Problem to work on> Across the entries below, how many lines have the word "rcases" in them? Respond with only the number.

Exercise materials>
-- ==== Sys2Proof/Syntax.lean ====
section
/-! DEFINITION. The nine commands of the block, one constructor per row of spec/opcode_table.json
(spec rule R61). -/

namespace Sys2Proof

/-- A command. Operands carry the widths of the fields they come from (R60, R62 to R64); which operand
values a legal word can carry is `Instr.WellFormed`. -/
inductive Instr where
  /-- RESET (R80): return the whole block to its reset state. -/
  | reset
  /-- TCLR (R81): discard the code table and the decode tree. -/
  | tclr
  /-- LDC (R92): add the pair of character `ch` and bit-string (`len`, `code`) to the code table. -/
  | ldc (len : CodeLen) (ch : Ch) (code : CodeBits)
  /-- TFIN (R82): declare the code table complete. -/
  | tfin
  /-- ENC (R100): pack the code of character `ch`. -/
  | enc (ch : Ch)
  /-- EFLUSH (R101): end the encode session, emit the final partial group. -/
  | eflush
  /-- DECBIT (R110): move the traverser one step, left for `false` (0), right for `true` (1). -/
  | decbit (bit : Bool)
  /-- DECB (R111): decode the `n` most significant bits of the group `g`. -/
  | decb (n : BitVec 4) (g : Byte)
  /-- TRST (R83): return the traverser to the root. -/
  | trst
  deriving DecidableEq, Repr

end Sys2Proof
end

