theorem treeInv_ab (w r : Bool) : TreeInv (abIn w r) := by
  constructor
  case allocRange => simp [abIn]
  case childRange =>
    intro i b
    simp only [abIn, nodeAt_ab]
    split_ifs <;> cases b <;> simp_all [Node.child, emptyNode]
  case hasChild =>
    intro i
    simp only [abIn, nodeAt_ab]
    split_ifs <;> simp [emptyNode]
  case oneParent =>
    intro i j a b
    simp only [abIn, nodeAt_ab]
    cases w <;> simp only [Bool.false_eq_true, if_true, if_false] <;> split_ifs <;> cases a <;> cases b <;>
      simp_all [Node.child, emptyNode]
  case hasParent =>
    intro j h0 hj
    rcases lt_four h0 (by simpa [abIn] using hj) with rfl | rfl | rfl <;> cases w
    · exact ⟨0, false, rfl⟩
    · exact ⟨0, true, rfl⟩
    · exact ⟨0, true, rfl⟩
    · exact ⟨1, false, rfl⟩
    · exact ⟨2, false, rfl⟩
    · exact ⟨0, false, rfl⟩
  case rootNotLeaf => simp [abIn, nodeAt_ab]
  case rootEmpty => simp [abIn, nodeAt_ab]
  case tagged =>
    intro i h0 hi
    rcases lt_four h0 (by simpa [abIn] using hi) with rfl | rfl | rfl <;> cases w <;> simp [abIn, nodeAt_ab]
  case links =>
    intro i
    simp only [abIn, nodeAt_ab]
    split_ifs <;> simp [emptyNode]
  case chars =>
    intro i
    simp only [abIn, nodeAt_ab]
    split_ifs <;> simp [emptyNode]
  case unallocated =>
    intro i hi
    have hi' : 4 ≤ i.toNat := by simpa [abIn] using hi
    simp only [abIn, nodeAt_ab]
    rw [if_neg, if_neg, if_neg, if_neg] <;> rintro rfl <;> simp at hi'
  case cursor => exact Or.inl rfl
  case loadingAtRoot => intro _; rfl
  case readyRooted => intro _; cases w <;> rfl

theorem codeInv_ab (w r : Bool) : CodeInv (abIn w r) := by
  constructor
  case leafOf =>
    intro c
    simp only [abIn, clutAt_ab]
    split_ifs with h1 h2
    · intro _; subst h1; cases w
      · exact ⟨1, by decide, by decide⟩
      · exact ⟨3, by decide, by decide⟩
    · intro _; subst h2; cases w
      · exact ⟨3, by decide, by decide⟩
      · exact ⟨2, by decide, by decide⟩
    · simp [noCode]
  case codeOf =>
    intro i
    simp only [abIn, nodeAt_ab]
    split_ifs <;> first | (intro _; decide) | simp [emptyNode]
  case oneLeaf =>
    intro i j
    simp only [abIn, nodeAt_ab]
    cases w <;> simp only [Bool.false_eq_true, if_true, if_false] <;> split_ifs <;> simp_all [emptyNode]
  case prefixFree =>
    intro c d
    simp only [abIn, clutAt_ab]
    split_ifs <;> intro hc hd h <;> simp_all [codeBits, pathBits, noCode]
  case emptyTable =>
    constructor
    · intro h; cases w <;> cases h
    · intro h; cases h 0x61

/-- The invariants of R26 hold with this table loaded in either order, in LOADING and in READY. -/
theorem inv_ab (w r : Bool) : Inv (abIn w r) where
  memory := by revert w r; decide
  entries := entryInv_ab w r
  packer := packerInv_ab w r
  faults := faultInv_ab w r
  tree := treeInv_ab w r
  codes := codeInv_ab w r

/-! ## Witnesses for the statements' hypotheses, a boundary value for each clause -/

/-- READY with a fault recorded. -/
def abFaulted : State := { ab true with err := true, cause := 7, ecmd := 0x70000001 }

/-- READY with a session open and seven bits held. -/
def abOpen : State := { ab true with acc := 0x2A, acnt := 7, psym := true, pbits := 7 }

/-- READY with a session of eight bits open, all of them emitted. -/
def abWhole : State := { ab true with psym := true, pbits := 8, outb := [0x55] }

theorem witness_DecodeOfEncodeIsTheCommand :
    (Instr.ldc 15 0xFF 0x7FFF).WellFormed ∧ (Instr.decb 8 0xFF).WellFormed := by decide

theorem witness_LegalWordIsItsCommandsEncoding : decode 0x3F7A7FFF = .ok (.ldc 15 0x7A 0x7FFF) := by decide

Solution to this task> 2